Total parameters: 9370057

In [16]:
for l in params:
    print("Layer {0}: {1} parameters".format(l.name,l.get_value().size))


Layer h1_W: 3072 parameters
Layer h1_b: 80688 parameters
Layer h2_W: 115200 parameters
Layer h2_b: 27744 parameters
Layer h3_W: 110592 parameters
Layer h3_b: 15488 parameters
Layer h4_W: 221184 parameters
Layer h4_b: 32448 parameters
Layer h5_W: 221184 parameters
Layer h5_b: 28800 parameters
Layer h6_W: 8388608 parameters
Layer h6_b: 1024 parameters
Layer softmax_b: 121 parameters
Layer softmax_W: 123904 parameters

In [19]:
for l in params:
    print("Layer {0}: {1}% of the parameters.".format(l.name,
                        100*(float(l.get_value().size)/total_params)))


Layer h1_W: 0.0327852861514% of the parameters.
Layer h1_b: 0.861126031571% of the parameters.
Layer h2_W: 1.22944823068% of the parameters.
Layer h2_b: 0.296092115555% of the parameters.
Layer h3_W: 1.18027030145% of the parameters.
Layer h3_b: 0.165292484347% of the parameters.
Layer h4_W: 2.3605406029% of the parameters.
Layer h4_b: 0.346294584974% of the parameters.
Layer h5_W: 2.3605406029% of the parameters.
Layer h5_b: 0.307362057669% of the parameters.
Layer h6_W: 89.5256880508% of the parameters.
Layer h6_b: 0.0109284287171% of the parameters.
Layer softmax_b: 0.00129134753396% of the parameters.
Layer softmax_W: 1.32233987477% of the parameters.

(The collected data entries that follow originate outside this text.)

-- ==== Sys2Proof/Machine/Bridle.lean ====
section
/-!
DEFINITION. Machine/Bridle.lean: pod time, Bridle and the frame plan (R32 to R38, R51 to R67), the references (R24 to R26)
and the refresh events (R47 to R50).
-/
namespace Sys2Proof.Machine

/-! Frame plans (R34, R35, R64 to R67). -/

/-- Smallest slack in ns for a period in 10 ns units (R35). -/
def sMin (period : Nat) : Nat := 1000 + 350 * cdiv (256 * Nat.min (10 * period) 4000000) 1000000

/-- Whether a geometry keeps R33, R34 and R35. -/
def geoOk (g : Geometry) : Bool :=
  decide (1000 ≤ g.period ∧ g.period ≤ 10000000 ∧ g.slotCount ≤ 4096 ∧ g.exchStart + g.slotCount * g.slotLen = g.slackStart ∧
    (g.slotCount = 0 ∨ 10 ≤ g.slotLen) ∧ g.slackStart ≤ g.period ∧ sMin g.period ≤ 10 * (g.period - g.slackStart))

/-- Bytes `[at', at'+n)` of an image as a number. -/
def imgN (img : List Byte) (at' n : Nat) : Nat := natOf ((img.drop at').take n)
/-- Geometry of a plan image (R64). -/
def imgGeo (img : List Byte) : Geometry :=
  ⟨imgN img 4 4, imgN img 12 4, imgN img 8 4, if imgN img 18 2 = 0 then 0 else imgN img 16 2, imgN img 18 2⟩
/-- Bytes of one padded port map. -/
def mapBytes (img : List Byte) : Nat := roundUp (2 * imgN img 18 2) 64
/-- Ports with a map. -/
def mapPorts (img : List Byte) : List Nat := (upto 16).filter fun i => bitAt (imgN img 24 4) i
/-- Start of the flow table. -/
def flowBase (img : List Byte) : Nat := 64 + (mapPorts img).length * mapBytes img
/-- Entry `s` of the port map of port `p`: the flow-table position that owns the slot. -/
def slotOwner (img : List Byte) (p s : Nat) : Nat :=
  let k := ((mapPorts img).takeWhile (· != p)).length
  imgN img (64 + k * mapBytes img + 2 * s) 2
/-- Field of flow-table entry `i`. -/
def flowField (img : List Byte) (i at' n : Nat) : Nat := imgN img (flowBase img + 16 * i + at') n
def flowCount (img : List Byte) : Nat := imgN img 20 2

/-- Whether the port maps and the flow table are in order (R66, code 0x4). -/
def flowsOk (img : List Byte) : Bool :=
  decide (flowCount img ≤ 4096) &&
  ((mapPorts img).all fun p => (upto (imgN img 18 2)).all fun s =>
    slotOwner img p s == 0xFFFF || decide (slotOwner img p s < flowCount img)) &&
  allDistinct ((upto (flowCount img)).map fun i => flowField img i 0 2)

/-- Outcome of the checks of R67 on a readable image: stage_err, 0 where all pass. -/
def planErr (node len : Nat) (img : List Byte) : Nat :=
  if 0x40000 < len then 0x6
  else if len < flowBase img + 16 * flowCount img then 0xA
  else if crc32 (img.take 60 ++ [0, 0, 0, 0] ++ img.drop 64) ≠ imgN img 60 4 then 0x1
  else if imgN img 0 4 = 0 then 0xB
  else if imgN img 22 2 % 2 ^ 14 ≠ node then 0x2
  else if !geoOk { imgGeo img with slotLen := imgN img 16 2 } then 0x3
  else if !flowsOk img then 0x4
  else 0

/-- Whether this node is the acting root and runs pod frames (R66). -/
def actingRoot (d : Dev) : Bool := d.clk.mode == .pod && rb d fBridleStat 2
/-- Disarm an apply at the root; the disarm is announced (R67). -/
def disarm (d : Dev) : Dev :=
  if actingRoot d && rg d fPlanApply != 0 then
    let d := setRegN d fPlanApply 0
    { d with plans := { d.plans with announced := none, outbox := some 0 } }
  else d
def setStageErr (e : Nat) (d : Dev) : Dev := setF d fPlanStat 32 4 e
def setStandby (img : List Byte) (ok : Bool) (d : Dev) : Dev :=
  setB { d with plans := { d.plans with standby := img } } fPlanStat 36 ok

/-- PLAN_STAGE (R67): read and check the image at F_PLANBASE. -/
def planStage (withDrop : Bool) (d : Dev) : Dev :=
  if !running d then d
  else if withDrop then setStageErr 0x8 d
  else
    let d := disarm d
    let base := rf d fPlanBase 0 48
    let r := reqOf 10 0xFF
    if (badRange d false base 64).isSome then setStageErr 0x9 (setStandby [] false d)
    else match readErr d base 64 with
      | some e => setStageErr 0x9 (setStandby [] false (logErr e r d))
      | none =>
        let len := ld d (base + 28) 4
        if (badRange d false base len).isSome then setStageErr 0x9 (setStandby [] false d)
        else match readErr d base len with
          | some e => setStageErr 0x9 (setStandby [] false (logErr e r d))
          | none =>
            let d := correctSpans [(base, 64), (base, len)] r d
            let img := ldBytes d base (Nat.min (Nat.max len 64) 0x40000)
            let e := planErr (myNode d) len img
            setStageErr e (if e = 0 then setStandby (img.take len) true d else setStandby [] false d)

/-- PLAN_STAGE (R67). -/
def execPlanStage (withDrop : Bool) (s : State) : Out := onDev s (planStage withDrop)

/-- PLAN_DROP (R67): discard the staged plan. -/
def planDrop (withStage : Bool) (d : Dev) : Dev :=
  if !running d then d
  else if withStage then setStageErr 0x8 d
  else setStageErr 0 (setStandby [] false (disarm d))

/-- PLAN_DROP (R67). -/
def execPlanDrop (withStage : Bool) (s : State) : Out := onDev s (planDrop withStage)

/-- PLANAPPLY_WRITE (R66, R67): at the root a write arms or disarms; anywhere else it is ignored. -/
def planapplyWrite (v : Nat) (d : Dev) : Dev :=
  if !actingRoot d then d
  else if v = 0 then setStageErr 0 (disarm d)
  else if !rb d fPlanStat 36 then setStageErr 0x7 d
  else if v < frameNum d + 3 then setStageErr 0x5 d
  else
    let d := setStageErr 0 (setRegN d fPlanApply v)
    { d with plans := { d.plans with announced := some (v, imgGeo d.plans.standby), outbox := some v } }

/-- PLANAPPLY_WRITE (R67). -/
def execPlanapplyWrite (frame : Word) (s : State) : Out := onDev s (planapplyWrite frame.toNat)

/-- PLAN_ANNOUNCE (R65, R67): a member has received the root's apply frame (0: disarmed) and geometry; it mirrors them from its
next tick. -/
def execPlanAnnounce (frame : Word) (geo : Geometry) (s : State) : Out :=
  onDev s fun d => if d.clk.mode == .pod && !actingRoot d then { d with plans := { d.plans with inbox := some (frame.toNat, geo) } } else d

/-- At the tick of the frame before the apply frame, what counts of the standby bank (R65); at any tick, the mirrored
announcement (R67). -/
def planTick (d : Dev) : Dev :=
  let d := match d.plans.inbox with
    | some (f, g) =>
      let d := setRegN d fPlanApply f
      { d with plans := { d.plans with inbox := none, announced := if f = 0 then none else some (f, g) } }
    | none => d
  match d.plans.announced with
  | some (ap, g) =>
    if ap = frameNum d + 1 then
      { d with plans := { d.plans with snap := d.plans.standby, snapOk := rb d fPlanStat 36 && imgGeo d.plans.standby == g } }
    else d
  | none => d

/-- Refresh schedule of the frame that begins: what is owed is carried, and the pause interval is set by the stage in force
(R48, R49). -/
def refreshTick (d : Dev) : Dev :=
  forUp (fun st d =>
    modStack st (fun x =>
      { x with carried := x.owed, carriedDone := 0, pausesDone := 0, slackPaid := 0, waitUntil := none, logged := [],
               pause := if rf d (aStackTherm st) 8 2 = 0 then 4000000 else 2000000 }) d) 16 0 d

/-- PLAN_APPLY (R65, R67): in the apply frame the root's geometry comes into force and the node activates the plan that had
passed its checks, or runs with none. -/
def planApply (d : Dev) : Dev :=
  match d.plans.announced with
  | some (ap, g) =>
    if d.clk.mode == .pod && ap == frameNum d && ap != 0 then
      let d := setRegN (setGeo g d) fPlanApply 0
      let img := d.plans.snap
      let d := if d.plans.snapOk then
          let d := setB (setB (setF d fPlanStat 0 32 (imgN img 0 4)) fPlanStat 37 false) fPlanStat 36 false
          { d with plans := { d.plans with active := img, standby := [], snap := [], snapOk := false, announced := none } }
        else
          let d := setB (setF d fPlanStat 0 32 0) fPlanStat 37 true
          { d with plans := { d.plans with active := [], snap := [], snapOk := false, announced := none } }
      let id := rf d fPlanStat 0 32
      frecMod (frameNum d) (fun r =>
        { r with period := g.period, plan := id, flags := if id = 0 then r.flags ||| 4 else r.flags - (r.flags &&& 4) }) d
    else d
  | none => d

So most of the parameters are in the weight matrix for layer 6? That's probably not a good idea.

Receptive Fields/Kernels

Looking at the Kernels we've learnt using the script provided by Pylearn2.


In [6]:
%env PYLEARN2_VIEWER_COMMAND=/afs/inf.ed.ac.uk/user/s08/s0805516/repos/neukrill-net-work/image_hack.sh


env: PYLEARN2_VIEWER_COMMAND=/afs/inf.ed.ac.uk/user/s08/s0805516/repos/neukrill-net-work/image_hack.sh

In [16]:
%run ~/repos/pylearn2/pylearn2/scripts/show_weights.py /disk/scratch/neuroglycerin/models/continue_rep8aug_allrotations_recent.pkl


making weights report
loading model
loading done
smallest enc weight magnitude: 8.39699077915e-06
mean enc weight magnitude: 0.0909020677209
max enc weight magnitude: 1.08618330956

In [17]:
from IPython.display import Image

In [18]:
def plot_recent_pylearn2():
    pl2plt = Image(filename="/afs/inf.ed.ac.uk/user/s08/s0805516/tmp/pylearnplot.png", width=500)
    return pl2plt
plot_recent_pylearn2()


Out[18]:

In [23]:
%run ~/repos/pylearn2/pylearn2/scripts/show_weights.py /disk/scratch/neuroglycerin/models/replicate_8aug.pkl


making weights report
loading model
loading done
smallest enc weight magnitude: 4.82278937852e-06
mean enc weight magnitude: 0.0964648425579
max enc weight magnitude: 1.09708678722

In [24]:
plot_recent_pylearn2()


Out[24]:

I think that's just the weights from the kernels in the first layer. The script is not specific about it though.